- _Brief_: Which lines run from the line with "def MovDst.ofCode (c" through the line with "0 | .stq => 1" in the entries below? Print them exactly, both ends included, and nothing more.

- _Data shown_:

┌──

/-- The `len` bits of `w` from bit `lo` upward. -/
def fld (w : BitVec 32) (lo len : Nat) : BitVec len := w.extractLsb' lo len

/-- The pointer field whose low bit is `lo` (R224). -/
def pregAt (w : BitVec 32) (lo : Nat) : PReg := (fld w lo 3).toFin

/-- The flag bit `lo`. -/
def bitAt (w : BitVec 32) (lo : Nat) : Bool := fld w lo 1 == 1#1

/-- Goes on only if the bits that the group marks mbz are zero (R226). -/
def needZero (ok : Bool) (i : Except DecodeError Instr) : Except DecodeError Instr :=
  if ok then i else .error .mbz

/-- Goes on with the value of a field whose code may be reserved. -/
def needSome {α : Type} (e : DecodeError) (x : Option α) (k : α → Except DecodeError Instr) : Except DecodeError Instr :=
  match x with
  | some a => k a
  | none => .error e

/-- ty codes (R111, R112, R228). -/
def Ty.ofCode (c : BitVec 4) : Option Ty :=
  match c.toNat with
  | 0 => some .i8 | 1 => some .i16 | 2 => some .i32 | 3 => some .i64
  | 4 => some .u8 | 5 => some .u16 | 6 => some .u32 | 7 => some .u64
  | 8 => some .fp16 | 9 => some .bf16 | 10 => some .fp32 | 11 => some .fp64
  | 12 => some .nf | 13 => some .nfs | 14 => some .ref | _ => none

/-- The code of a ty (R111, R112, R228). -/
def Ty.code : Ty → BitVec 4
  | .i8 => 0 | .i16 => 1 | .i32 => 2 | .i64 => 3 | .u8 => 4 | .u16 => 5 | .u32 => 6 | .u64 => 7
  | .fp16 => 8 | .bf16 => 9 | .fp32 => 10 | .fp64 => 11 | .nf => 12 | .nfs => 13 | .ref => 14

/-- am codes (R229). -/
def Am.ofCode (c : BitVec 2) : Am :=
  match c.toNat with
  | 0 => .disp | 1 => .step | 2 => .preUpd | _ => .postDisp

/-- The code of a mode (R229). -/
def Am.code : Am → BitVec 2
  | .disp => 0 | .step => 1 | .preUpd => 2 | .postDisp => 3

/-- rnd codes (R126); 0b101 and 0b110 are reserved. -/
def Rnd.ofCode (c : BitVec 3) : Option Rnd :=
  match c.toNat with
  | 0 => some .rne | 1 => some .rtz | 2 => some .rdn | 3 => some .rup | 4 => some .rst | 7 => some .dyn | _ => none

/-- The code of a rounding field (R126). -/
def Rnd.code : Rnd → BitVec 3
  | .rne => 0 | .rtz => 1 | .rdn => 2 | .rup => 3 | .rst => 4 | .dyn => 7

/-- src codes of `mov` (R238). -/
def MovSrc.ofCode (c : BitVec 3) : Option MovSrc :=
  match c.toNat with
  | 0 => some .a | 1 => some .ldq | 2 => some .k | 3 => some .f | 4 => some .imm | _ => none

/-- The code of a `mov` source (R238). -/
def MovSrc.code : MovSrc → BitVec 3
  | .a => 0 | .ldq => 1 | .k => 2 | .f => 3 | .imm => 4

/-- dst codes of `mov` (R238). -/
def MovDst.ofCode (c : BitVec 2) : MovDst :=
  match c.toNat with
  | 0 => .a | 1 => .stq | 2 => .xq | _ => .k

/-- The code of a `mov` destination (R238). -/
def MovDst.code : MovDst → BitVec 2
  | .a => 0 | .stq => 1 | .xq => 2 | .k => 3

/-- tn codes (R240): 0b000 names no token, 0b1ss slot ss, the rest are reserved. -/
def tokNameOf (c : BitVec 3) : Option TokName :=
  match c.toNat with
  | 0 => some none | 4 => some (some 0) | 5 => some (some 1) | 6 => some (some 2) | 7 => some (some 3) | _ => none

/-- The code of a token name field (R240). -/
def tokNameCode : TokName → BitVec 3
  | none => 0 | some s => BitVec.ofNat 3 (4 + s.val)

/-- The size bits of a sized `amo` (R242): 0b10 four bytes, 0b11 eight. -/
def amoSizeOf (c : BitVec 2) : Option Bool :=
  match c.toNat with
  | 2 => some false | 3 => some true | _ => none

/-- The code of an `amo` size (R242). -/
def amoSizeCode (dbl : Bool) : BitVec 2 := if dbl then 3 else 2

/-- Major 0x01 (R231). -/
def decode01 (w : BitVec 32) : Except DecodeError Instr :=
  match (fld w 16 4).toNat with
  | 0 => needZero (fld w 0 16 == 0#16) <| .ok (.pmov (pregAt w 23) (pregAt w 20))
  | 1 => needZero (fld w 0 16 == 0#16) <| .ok (.padd (pregAt w 23) (pregAt w 20))
  | 2 => needZero (fld w 0 16 == 0#16) <| .ok (.psub (pregAt w 23) (pregAt w 20))
  | 3 => .ok (.paddi (pregAt w 23) (pregAt w 20) (fld w 0 16))
  | 4 => needZero (fld w 0 16 == 0#16) <| .ok (.pand (pregAt w 23) (pregAt w 20))
  | 5 => needZero (fld w 0 16 == 0#16) <| .ok (.por (pregAt w 23) (pregAt w 20))
  | 6 => needZero (fld w 0 16 == 0#16) <| .ok (.pxor (pregAt w 23) (pregAt w 20))
  | 7 => needZero (fld w 6 10 == 0#10) <| .ok (.pshl (pregAt w 23) (pregAt w 20) (fld w 0 6))
  | 8 => needZero (fld w 6 10 == 0#10) <| .ok (.pshr (pregAt w 23) (pregAt w 20) (fld w 0 6))
  | 9 => needZero (fld w 20 3 == 0#3) <| .ok (.pset (pregAt w 23) (fld w 0 16))
  | 10 => needZero (fld w 20 3 == 0#3) <| .ok (.pseth (pregAt w 23) (fld w 0 16))
  | 11 => needZero (fld w 20 3 == 0#3) <| .ok (.pstep (pregAt w 23) (fld w 0 16))
  | 12 => needZero (fld w 3 13 == 0#13) <| .ok (.pscal (pregAt w 23) (pregAt w 20) (fld w 0 3))
  | 13 => needZero (fld w 0 16 == 0#16) <| .ok (.mkref (pregAt w 23) (pregAt w 20))
  | 14 => needZero (fld w 20 3 == 0#3 && fld w 0 16 == 0#16) <| .ok (.pclr (pregAt w 23))
  | _ => .error .reservedSub

/-- Major 0x02 (R232). -/
def decode02 (w : BitVec 32) : Except DecodeError Instr :=
  match (fld w 16 4).toNat with
  | 0 => .ok (.pbeq (pregAt w 23) (pregAt w 20) (fld w 0 16))
  | 1 => .ok (.pbne (pregAt w 23) (pregAt w 20) (fld w 0 16))
  | 2 => .ok (.pblt (pregAt w 23) (pregAt w 20) (fld w 0 16))
  | 3 => .ok (.pbge (pregAt w 23) (pregAt w 20) (fld w 0 16))
  | 4 => .ok (.pbltu (pregAt w 23) (pregAt w 20) (fld w 0 16))
  | 5 => .ok (.pbgeu (pregAt w 23) (pregAt w 20) (fld w 0 16))
  | 6 => needZero (fld w 20 3 == 0#3) <| .ok (.pbtag (pregAt w 23) (fld w 0 16))
  | 7 => needZero (fld w 20 3 == 0#3) <| .ok (.pbnt (pregAt w 23) (fld w 0 16))
  | _ => .error .reservedSub

/-- Major 0x03 (R233). -/
def decode03 (w : BitVec 32) : Except DecodeError Instr :=
  match (fld w 22 4).toNat with
  | 0 => .ok (.br (fld w 0 22))
  | 1 => .ok (.call (fld w 0 22))
  | 2 => .ok (.bz (fld w 0 22))
  | 3 => .ok (.bnz (fld w 0 22))
  | 4 => .ok (.bn (fld w 0 22))
  | 5 => .ok (.bnn (fld w 0 22))
  | 6 => .ok (.bc (fld w 0 22))
  | 7 => .ok (.bnc (fld w 0 22))
  | 8 => .ok (.bo (fld w 0 22))
  | 9 => .ok (.bno (fld w 0 22))
  | 10 => .ok (.bx (fld w 0 22))
  | 11 => .ok (.bnx (fld w 0 22))
  | _ => .error .reservedSub

/-- Major 0x04 (R234). -/
def decode04 (w : BitVec 32) : Except DecodeError Instr :=
  match (fld w 22 4).toNat with
  | 0 => .ok (.bxz (fld w 0 22))
  | 1 => .ok (.bxnz (fld w 0 22))
  | 2 => .ok (.bxs (fld w 0 22))
  | 3 => .ok (.bxns (fld w 0 22))
  | 4 => .ok (.bxt (fld w 0 22))
  | 5 => .ok (.bxf (fld w 0 22))
  | _ => .error .reservedSub

/-- Major 0x05 (R235). -/
def decode05 (w : BitVec 32) : Except DecodeError Instr :=
  match (fld w 16 4).toNat with
  | 0 => needZero (fld w 23 3 == 0#3) <| .ok (.loop (pregAt w 20) (fld w 0 16))
  | 1 => .ok (.loopi (fld w 20 6) (fld w 0 16))
  | _ => .error .reservedSub

/-- Major 0x06 (R235). -/
def decode06 (w : BitVec 32) : Except DecodeError Instr :=
  match (fld w 16 4).toNat with
  | 0 => needZero (fld w 23 3 == 0#3 && fld w 0 16 == 0#16) <| .ok (.jmp (pregAt w 20))
  | 1 => needZero (fld w 0 16 == 0#16) <| .ok (.jal (pregAt w 23) (pregAt w 20))
  | 2 => needZero (fld w 20 6 == 0#6 && fld w 0 16 == 0#16) <| .ok .ret
  | _ => .error .reservedSub

/-- Major 0x08 (R236). -/
def decode08 (w : BitVec 32) : Except DecodeError Instr :=
  match (fld w 16 5).toNat with
  | 0 => needSome .reservedField (Ty.ofCode (fld w 12 4)) fun ty => .ok (.lq (pregAt w 23) (Am.ofCode (fld w 21 2)) ty (fld w 0 12))
  | 1 => needSome .reservedField (Ty.ofCode (fld w 12 4)) fun ty => .ok (.lqv (pregAt w 23) (Am.ofCode (fld w 21 2)) ty (fld w 0 12))
  | 2 => needSome .reservedField (Ty.ofCode (fld w 12 4)) fun ty => .ok (.lql (pregAt w 23) (Am.ofCode (fld w 21 2)) ty (fld w 0 12))
  | _ => .error .reservedSub

/-- Major 0x09 (R236). -/
def decode09 (w : BitVec 32) : Except DecodeError Instr :=
  match (fld w 16 5).toNat with
  | 0 => needSome .reservedField (Ty.ofCode (fld w 12 4)) fun ty => .ok (.sq (pregAt w 23) (Am.ofCode (fld w 21 2)) ty (fld w 0 12))
  | 1 => needSome .reservedField (Ty.ofCode (fld w 12 4)) fun ty => .ok (.sqv (pregAt w 23) (Am.ofCode (fld w 21 2)) ty (fld w 0 12))
  | 2 => needSome .reservedField (Ty.ofCode (fld w 12 4)) fun ty => .ok (.sql (pregAt w 23) (Am.ofCode (fld w 21 2)) ty (fld w 0 12))
  | _ => .error .reservedSub

/-- Major 0x0A (R235). -/
def decode0A (w : BitVec 32) : Except DecodeError Instr :=
  match (fld w 16 4).toNat with
  | 0 => .ok (.lp (pregAt w 23) (pregAt w 20) (fld w 0 16))
  | 1 => .ok (.sp (pregAt w 23) (pregAt w 20) (fld w 0 16))
  | _ => .error .reservedSub

/-- Major 0x0B (R236). -/
def decode0B (w : BitVec 32) : Except DecodeError Instr :=
  match (fld w 16 5).toNat with
  | 0 => needSome .reservedField (Ty.ofCode (fld w 12 4)) fun ty => .ok (.rl (pregAt w 23) (Am.ofCode (fld w 21 2)) ty (fld w 0 12))
  | 1 => needSome .reservedField (Ty.ofCode (fld w 12 4)) fun ty => .ok (.rlv (pregAt w 23) (Am.ofCode (fld w 21 2)) ty (fld w 0 12))
  | 2 => needSome .reservedField (Ty.ofCode (fld w 12 4)) fun ty => .ok (.rll (pregAt w 23) (Am.ofCode (fld w 21 2)) ty (fld w 0 12))
  | _ => .error .reservedSub

/-- Major 0x0C (R235). -/
def decode0C (w : BitVec 32) : Except DecodeError Instr :=
  match (fld w 16 4).toNat with
  | 0 => .ok (.rlp (pregAt w 23) (pregAt w 20) (fld w 0 16))
  | _ => .error .reservedSub

/-- Major 0x10 (R237). -/
def decode10 (w : BitVec 32) : Except DecodeError Instr :=
  match (fld w 16 5).toNat with
  | 0 => needSome .reservedField (Ty.ofCode (fld w 12 4)) fun ty => .ok (.lda (pregAt w 23) (Am.ofCode (fld w 21 2)) ty (fld w 0 12))
  | 1 => needSome .reservedField (Ty.ofCode (fld w 12 4)) fun ty => .ok (.add (pregAt w 23) (Am.ofCode (fld w 21 2)) ty (fld w 0 12))
  | 2 => needSome .reservedField (Ty.ofCode (fld w 12 4)) fun ty => .ok (.sub (pregAt w 23) (Am.ofCode (fld w 21 2)) ty (fld w 0 12))
  | 3 => needSome .reservedField (Ty.ofCode (fld w 12 4)) fun ty => .ok (.rsub (pregAt w 23) (Am.ofCode (fld w 21 2)) ty (fld w 0 12))
  | 4 => needSome .reservedField (Ty.ofCode (fld w 12 4)) fun ty => .ok (.adds (pregAt w 23) (Am.ofCode (fld w 21 2)) ty (fld w 0 12))
  | 5 => needSome .reservedField (Ty.ofCode (fld w 12 4)) fun ty => .ok (.subs (pregAt w 23) (Am.ofCode (fld w 21 2)) ty (fld w 0 12))
  | 6 => needSome .reservedField (Ty.ofCode (fld w 12 4)) fun ty => .ok (.and (pregAt w 23) (Am.ofCode (fld w 21 2)) ty (fld w 0 12))
  | 7 => needSome .reservedField (Ty.ofCode (fld w 12 4)) fun ty => .ok (.or (pregAt w 23) (Am.ofCode (fld w 21 2)) ty (fld w 0 12))
  | 8 => needSome .reservedField (Ty.ofCode (fld w 12 4)) fun ty => .ok (.xor (pregAt w 23) (Am.ofCode (fld w 21 2)) ty (fld w 0 12))
  | 9 => needSome .reservedField (Ty.ofCode (fld w 12 4)) fun ty => .ok (.andn (pregAt w 23) (Am.ofCode (fld w 21 2)) ty (fld w 0 12))
  | 10 => needSome .reservedField (Ty.ofCode (fld w 12 4)) fun ty => .ok (.shl (pregAt w 23) (Am.ofCode (fld w 21 2)) ty (fld w 0 12))
  | 11 => needSome .reservedField (Ty.ofCode (fld w 12 4)) fun ty => .ok (.shr (pregAt w 23) (Am.ofCode (fld w 21 2)) ty (fld w 0 12))
  | 12 => needSome .reservedField (Ty.ofCode (fld w 12 4)) fun ty => .ok (.sar (pregAt w 23) (Am.ofCode (fld w 21 2)) ty (fld w 0 12))
  | 13 => needSome .reservedField (Ty.ofCode (fld w 12 4)) fun ty => .ok (.rol (pregAt w 23) (Am.ofCode (fld w 21 2)) ty (fld w 0 12))
  | 14 => needSome .reservedField (Ty.ofCode (fld w 12 4)) fun ty => .ok (.ror (pregAt w 23) (Am.ofCode (fld w 21 2)) ty (fld w 0 12))
  | 15 => needSome .reservedField (Ty.ofCode (fld w 12 4)) fun ty => .ok (.min (pregAt w 23) (Am.ofCode (fld w 21 2)) ty (fld w 0 12))
  | 16 => needSome .reservedField (Ty.ofCode (fld w 12 4)) fun ty => .ok (.max (pregAt w 23) (Am.ofCode (fld w 21 2)) ty (fld w 0 12))
  | 17 => needSome .reservedField (Ty.ofCode (fld w 12 4)) fun ty => .ok (.cmp (pregAt w 23) (Am.ofCode (fld w 21 2)) ty (fld w 0 12))
  | 18 => needSome .reservedField (Ty.ofCode (fld w 12 4)) fun ty => .ok (.tst (pregAt w 23) (Am.ofCode (fld w 21 2)) ty (fld w 0 12))
  | 19 => needSome .reservedField (Ty.ofCode (fld w 12 4)) fun ty => .ok (.popc (pregAt w 23) (Am.ofCode (fld w 21 2)) ty (fld w 0 12))
  | 20 => needSome .reservedField (Ty.ofCode (fld w 12 4)) fun ty => .ok (.clz (pregAt w 23) (Am.ofCode (fld w 21 2)) ty (fld w 0 12))
  | 21 => needSome .reservedField (Ty.ofCode (fld w 12 4)) fun ty => .ok (.ctz (pregAt w 23) (Am.ofCode (fld w 21 2)) ty (fld w 0 12))
  | 22 => needSome .reservedField (Ty.ofCode (fld w 12 4)) fun ty => .ok (.bswap (pregAt w 23) (Am.ofCode (fld w 21 2)) ty (fld w 0 12))
  | 23 => needSome .reservedField (Ty.ofCode (fld w 12 4)) fun ty => .ok (.sta (pregAt w 23) (Am.ofCode (fld w 21 2)) ty (fld w 0 12))
  | _ => .error .reservedSub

└──

- _Solution for this task_:
def MovDst.ofCode (c : BitVec 2) : MovDst :=
  match c.toNat with
  | 0 => .a | 1 => .stq | 2 => .xq | _ => .k

/-- The code of a `mov` destination (R238). -/
def MovDst.code : MovDst → BitVec 2
  | .a => 0 | .stq => 1 | .xq => 2 | .k => 3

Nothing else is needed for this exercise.